* [WORK TASK]: Could you set down exactly the lines of the data below, starting at the one that holds "frame on the" and ending at the one that holds "(h : i.wellFormed", both included, and only those?

*** RECORDED INFORMATION Section Begins ***

/-- The illegal words of 30_encoding.md R100. -/
theorem decode_eq_error_iff (w : EventWord) :
    (∃ e, decode w = .error e) ↔
      (w.ev = 0x0 ∨ w.ev = 0xC ∨ w.ev = 0xD ∨ w.ev = 0xE ∨ w.ev = 0xF) ∨ w.rsv ≠ 0 ∨ (w.ev ≠ 0x4 ∧ w.data ≠ 0) := by
  rw [decode_eq_error_iff_tests, eventOfCode_eq_error_iff, or_left_comm]
  rfl

/-- Settles O1: each word is read off the event map of 30_encoding.md R98. -/
theorem eventWordSamplesDecode : Obligations.EventWordSamplesDecode := by
  refine ⟨decode_encode (i := .start) rfl, decode_encode (i := .openOk) rfl, decode_encode (i := .rx 0xFF) rfl,
    decode_encode (i := .closeDone) rfl, decode_encode (i := .terminate) rfl, decode_encode (i := .tick) rfl, ?_⟩
  decide

end Sys2Proof
end

section
/-! Accept of an illegal word (43_link.md R191, 30_encoding.md R100). -/

namespace Sys2Proof.Machine

/-- Accept of a word that the port's decoder refuses (43_link.md R191). -/
theorem acceptWord_of_error {w : EventWord} {s : State} (hx : s.ls ≠ .exited) (h : ∃ e, decode w = .error e) :
    acceptWord w s = .next (raiseFault .evIllegal s) := by
  obtain ⟨e, he⟩ := h
  simp [acceptWord, hx, he]

/-- Settles O3: R100's tests are the decoder's, and a refused word sets bit 0 of FAULT. -/
theorem illegalWordsRaiseEvIllegal : Obligations.IllegalWordsRaiseEvIllegal :=
  ⟨decode_eq_error_iff, fun _ w hx h => acceptWord_of_error hx ((decode_eq_error_iff w).2 h)⟩

end Sys2Proof.Machine
end

section
/-! Which byte of a frame is its header (30_encoding.md R95). -/

namespace Sys2Proof.Machine

theorem getLsbD_seven_iff (b : Byte) : b.getLsbD 7 = true ↔ 128 ≤ b.toNat := by
  rw [show b.getLsbD 7 = b.msb from rfl, BitVec.msb_eq_decide, decide_eq_true_iff]

/-- Settles O36: R173's grammar puts the header at 0x81..0xA0 and every payload byte below 0x80. -/
theorem onlyHeadersHaveBitSeven : Obligations.OnlyHeadersHaveBitSeven := by
  intro arith smp f hf i b hb
  rw [getLsbD_seven_iff]
  have hframe := isFrame_of_encodeFrame hf
  cases f with
  | nil => cases hframe
  | cons header payload =>
    obtain ⟨hlow, hhigh, -, hpayload⟩ := (isFrame_cons_iff header payload).1 hframe
    cases i with
    | zero =>
      obtain rfl : header = b := by simpa using hb
      exact ⟨by simp; omega, fun _ => ⟨hlow, hhigh⟩⟩
    | succ i =>
      have hlt := hpayload b (List.mem_of_getElem? (by simpa using hb))
      exact ⟨by simp; omega, by simp⟩

end Sys2Proof.Machine
end

section
/-! Running a script: its plain steps take the events they are written as (30_encoding.md R106), and CYCLE puts its frame on the
wire (R105). -/

namespace Sys2Proof.Machine

theorem stimulusOfEvent_of_wellFormed {i : Instr} (h : i.wellFormed = true) (smp : Option Sample) :
    stimulusOfEvent i smp = .present (encode i) smp :=
  if_neg (encode_ne_stepLabel h)

/-- A plain step of a script takes the event it is written as (30_encoding.md R106). -/
theorem step_of_stimulusOfEvent {i : Instr} {smp : Option Sample} {rest : List Stimulus} {s : State}
    (hs : s.schedule = stimulusOfEvent i smp :: rest) (hx : s.ls ≠ .exited) :
    step s = exec i (takeStimulus (stimulusOfEvent i smp) rest s) := by
  have hstep : step s = runStimulus (stimulusOfEvent i smp) (takeStimulus (stimulusOfEvent i smp) rest s) := by
    simp only [step, hs]
  rw [hstep]
  rcases i.eq_step_or_wellFormed with rfl | h
  · rfl
  · simp [stimulusOfEvent_of_wellFormed h, runStimulus, acceptWord, decode_encode h, hx]

/-- RX of a script on an open link, where ENCODE gives a frame for its sample (43_link.md R195). -/
theorem step_rx_of_encodeFrame {b : Byte} {smp : Sample} {f : List Byte} {rest : List Stimulus} {s : State}
    (hs : s.schedule = stimulusOfEvent (.rx b) (some smp) :: rest) (hl : s.ls = .opened) (he : s.ending = false)
    (hf : encodeFrame s.params.barArith smp = some f) :
    step s = .next (finishCycle b f (takeStimulus (stimulusOfEvent (.rx b) (some smp)) rest s)) := by
  have hdraw : drawOf s.stepIndex (stimulusOfEvent (.rx b) (some smp)) = smp := by
    rw [stimulusOfEvent_of_wellFormed rfl, drawOf]
  rw [step_of_stimulusOfEvent hs (by simp [hl]), exec_rx]
  simp [rxRule, sampleDraw, hl, he, hdraw, hf]

/-- TX_TAKE of a script on an open link, with a byte in TXQ (42_framing.md R172). -/
theorem step_txTake {b : Byte} {q : List Byte} {rest : List Stimulus} {s : State}
    (hs : s.schedule = stimulusOfEvent .txTake none :: rest) (hx : s.ls ≠ .exited) (hh : s.handle = true)
    (hq : s.txq = b :: q) :
    step s = .next (emit (.wire b) { takeStimulus (stimulusOfEvent .txTake none) rest s with txq := q }) := by
  rw [step_of_stimulusOfEvent hs hx, exec_txTake]
  simp [txTakeRule, hx, hh, hq]

/-- As many TX_TAKEs as TXQ holds bytes put them all on the wire, in order (42_framing.md R172). -/
theorem run_txTakes {q : List Byte} {s : State} (hs : s.schedule = List.replicate q.length (stimulusOfEvent .txTake none))
    (hx : s.ls ≠ .exited) (hh : s.handle = true) (hq : s.txq = q) :
    ∃ t, Sys2Proof.core.run q.length s = .next t ∧ t.txq = [] ∧ t.schedule = [] ∧ t.prevButtons = s.prevButtons ∧
      t.ls = s.ls ∧ t.fault = s.fault ∧ t.out = s.out ++ q.map .wire := by
  induction q generalizing s with
  | nil => exact ⟨s, core_run_zero s, hq, hs, rfl, rfl, rfl, by simp⟩
  | cons b q ih =>
    rw [List.length_cons, core_run_succ (step_txTake hs hx hh hq)]
    obtain ⟨t, hrun, htxq, hsched, hprev, hls, hfault, hout⟩ :=
      ih (s := emit (.wire b) { takeStimulus (stimulusOfEvent .txTake none) _ s with txq := q }) rfl hx hh rfl
    exact ⟨t, hrun, htxq, hsched, hprev, hls, hfault, by simp [hout]⟩

theorem encodeFrame_length {arith : BarArith} {smp : Sample} {f : List Byte} (h : encodeFrame arith smp = some f) :
    f.length = (keptCores smp).length + 2 := by
  obtain ⟨bars, m, hbars, -, rfl⟩ := (encodeFrame_eq_some_iff arith smp f).1 h
  simp [coreBars_length arith _ bars hbars]

/-- CYCLE of a frame `f` (30_encoding.md R105): RX, then one TX_TAKE for each byte of `f`. -/
theorem expandStep_cycle {arith : BarArith} {smp : Sample} {f : List Byte} (b : Byte) (h : encodeFrame arith smp = some f) :
    expandStep (.cycle b smp) =
      stimulusOfEvent (.rx b) (some smp) :: List.replicate f.length (stimulusOfEvent .txTake none) := by
  rw [encodeFrame_length h]
  rfl

/-- The plain steps of CYCLE on an open link with an empty queue: RX puts the frame alone into TXQ, and the TX_TAKEs that follow are
as many as its bytes. -/
theorem run_rx_txTakes {b : Byte} {smp : Sample} {f : List Byte} {s : State}
    (hs : s.schedule = stimulusOfEvent (.rx b) (some smp) :: List.replicate f.length (stimulusOfEvent .txTake none))
    (hl : s.ls = .opened) (he : s.ending = false) (hh : s.handle = true) (hq : s.txq = [])
    (hf : encodeFrame s.params.barArith smp = some f) :
    ∃ t, Sys2Proof.core.run (f.length + 1) s = .next t ∧ t.txq = [] ∧ t.schedule = [] ∧ t.prevButtons = b ∧
      t.ls = s.ls ∧ t.fault = s.fault ∧ t.out = s.out ++ [.frame f] ++ f.map .wire := by
  rw [core_run_succ (step_rx_of_encodeFrame hs hl he hf)]
  exact run_txTakes (by simp) (by simp [hl]) (by simp [hh]) (by simp [hq])

/-- Settles O60: the loaded script is RX and the TX_TAKEs of its frame. -/
theorem cycleScriptSendsItsFrame : Obligations.CycleScriptSendsItsFrame := by
  intro s b smp f hl he hh hq hf
  have hsched : (loadScript [.cycle b smp] s).schedule =
      stimulusOfEvent (.rx b) (some smp) :: List.replicate f.length (stimulusOfEvent .txTake none) := by
    simp [expandScript, expandStep_cycle b hf]
  rw [expandStep_cycle b hf, List.length_cons, List.length_replicate, ← hl]
  exact run_rx_txTakes hsched hl he hh hq hf

end Sys2Proof.Machine
end

section
/-! The bytes of a frame (40_encoder.md R131 to R136): which core or memory bar stands at which index, what ENCODE reads of a sample,
and when it gives no frame. -/

namespace Sys2Proof.Machine

/-- Settles O26: the header counts the kept cores, and so does the length. -/
theorem frameLengthAndHeaderLaw : Obligations.FrameLengthAndHeaderLaw := by
  intro arith smp f hf
  have hkept := keptCores_length smp
  refine ⟨by rw [encodeFrame_length hf, hkept], ?_⟩
  obtain ⟨bars, m, -, -, rfl⟩ := (encodeFrame_eq_some_iff arith smp f).1 hf
  rw [List.getElem?_cons_zero, Option.map_some, headerByte_toNat _ (by omega), hkept]

theorem keptCores_getElem? (smp : Sample) {i : Nat} (hi : i < 31) : (keptCores smp)[i]? = smp.cores[i]? :=
  List.getElem?_take_of_lt hi

/-- The kept cores are those at the indices below 31 (40_encoder.md R131). -/
theorem mem_keptCores_iff (smp : Sample) (c : CoreReading) :
    c ∈ keptCores smp ↔ ∃ i, i < 31 ∧ smp.cores[i]? = some c := by
  simp only [keptCores, Config.maxCores, List.mem_iff_getElem?, List.getElem?_take, Option.ite_none_right_eq_some]

/-- The bars of a list of cores, by index. -/
theorem coreBars_getElem? {arith : BarArith} {cs : List CoreReading} {bs : List Byte} (h : coreBars arith cs = some bs) {i : Nat}
    {c : CoreReading} (hc : cs[i]? = some c) : ∃ b, coreBar arith c = some b ∧ bs[i]? = some b := by
  have hbars := (coreBars_eq_some_iff arith cs bs).1 h
  obtain ⟨hi, rfl⟩ := List.getElem?_eq_some_iff.1 hc
  have hi' : i < bs.length := hbars.length_eq ▸ hi
  exact ⟨bs[i], hbars.get hi hi', List.getElem?_eq_getElem hi'⟩

/-- Byte `i + 1` of a frame is core `i`'s bar (40_encoder.md R134). -/
theorem encodeFrame_core_byte {arith : BarArith} {smp : Sample} {f : List Byte} (hf : encodeFrame arith smp = some f) {i : Nat}
    {c : CoreReading} (hi : i < 31) (hc : smp.cores[i]? = some c) : ∃ b, coreBar arith c = some b ∧ f[i + 1]? = some b := by
  obtain ⟨bars, m, hbars, -, rfl⟩ := (encodeFrame_eq_some_iff arith smp f).1 hf
  obtain ⟨b, hb, hget⟩ := coreBars_getElem? hbars (keptCores_getElem? smp hi ▸ hc)
  exact ⟨b, hb, by rw [List.getElem?_cons_succ, List.getElem?_append_left (List.getElem?_eq_some_iff.1 hget).1, hget]⟩

/-- The last byte of a frame is the memory's bar (40_encoder.md R135). -/
theorem encodeFrame_mem_byte {arith : BarArith} {smp : Sample} {f : List Byte} (hf : encodeFrame arith smp = some f) :
    ∃ b, barOf arith smp.mem = some b ∧ f[min 31 smp.cores.length + 1]? = some b := by
  obtain ⟨bars, m, hbars, hm, rfl⟩ := (encodeFrame_eq_some_iff arith smp f).1 hf
  have hlen : min 31 smp.cores.length = bars.length := by rw [coreBars_length arith _ bars hbars, keptCores_length]
  exact ⟨m, hm, by simp [hlen]⟩

/-- What ENCODE reads of a list of cores is the bar of each. -/
theorem coreBars_congr {arith : BarArith} {cs cs' : List CoreReading} (h : cs.map (coreBar arith) = cs'.map (coreBar arith)) :
    coreBars arith cs = coreBars arith cs' := by
  induction cs generalizing cs' with
  | nil => rw [List.map_eq_nil_iff.1 h.symm]
  | cons c cs ih =>
    obtain ⟨c', cs', rfl, hhead, htail⟩ := List.map_eq_cons_iff.1 h.symm
    rw [coreBars, coreBars, ih htail.symm, hhead]

/-- The bar of a core does not depend on an invalid core's value (40_encoder.md R134). -/
theorem coreBar_congr {arith : BarArith} {c c' : CoreReading} (hvalid : c.valid = c'.valid)
    (hvalue : c.valid = true → c.value = c'.value) : coreBar arith c = coreBar arith c' := by
  cases hv : c.valid with
  | false => rw [coreBar_of_invalid arith c hv, coreBar_of_invalid arith c' (hvalid ▸ hv)]
  | true => rw [coreBar_of_valid arith c hv, coreBar_of_valid arith c' (hvalid ▸ hv), hvalue hv]

/-- Settles O28: the kept cores have the same bars, one by one. -/
theorem unreadCoresDoNotMatter : Obligations.UnreadCoresDoNotMatter := by
  intro arith smp smp' hlen hmem hagree
  rw [← keptCores_length, ← keptCores_length] at hlen
  have hbars : coreBars arith (keptCores smp) = coreBars arith (keptCores smp') := by
    refine coreBars_congr (List.ext_getElem (by simpa using hlen) fun i hi hi' => ?_)
    rw [List.length_map] at hi hi'
    have h31 : i < 31 := by rw [keptCores_length] at hi; omega
    obtain ⟨hvalid, hvalue⟩ := hagree i _ _ h31
      (keptCores_getElem? smp h31 ▸ List.getElem?_eq_getElem hi) (keptCores_getElem? smp' h31 ▸ List.getElem?_eq_getElem hi')
    simpa using coreBar_congr hvalid hvalue
  rw [encodeFrame, encodeFrame, hbars, hmem, hlen]

theorem coreBars_of_invalid {arith : BarArith} {cs : List CoreReading} (h : ∀ c ∈ cs, c.valid = false) :
    coreBars arith cs = some (List.replicate cs.length 0) := by
  induction cs with
  | nil => rfl
  | cons c cs ih =>
    obtain ⟨hc, hcs⟩ := List.forall_mem_cons.1 h
    rw [coreBars, coreBar_of_invalid arith c hc, ih hcs]
    rfl

/-- Settles O31: an invalid core's bar is 0, whatever it reads. -/
theorem warmUpFrameIsZeros : Obligations.WarmUpFrameIsZeros := by
  intro arith smp q hinvalid hmem
  rw [encodeFrame_eq_some_iff, ← keptCores_length]
  exact ⟨_, _, coreBars_of_invalid fun c hc => hinvalid c (mem_cores_of_mem_keptCores hc),
    (barOf_eq_some_iff arith smp.mem _).2 ⟨q, hmem, rfl⟩, rfl⟩

theorem unitValue_eq_none_iff (arith : BarArith) (x : Num) :
    unitValue arith x = none ↔ ¬ ∃ q, numberValue arith x = some q ∧ 0 ≤ q ∧ q ≤ 1 := by
  simp [Option.eq_none_iff_forall_ne_some, unitValue_eq_some_iff]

*** RECORDED INFORMATION Section Ends ***

* [PROBLEM SOLUTION]:
/-! Running a script: its plain steps take the events they are written as (30_encoding.md R106), and CYCLE puts its frame on the
wire (R105). -/

namespace Sys2Proof.Machine

theorem stimulusOfEvent_of_wellFormed {i : Instr} (h : i.wellFormed = true) (smp : Option Sample) :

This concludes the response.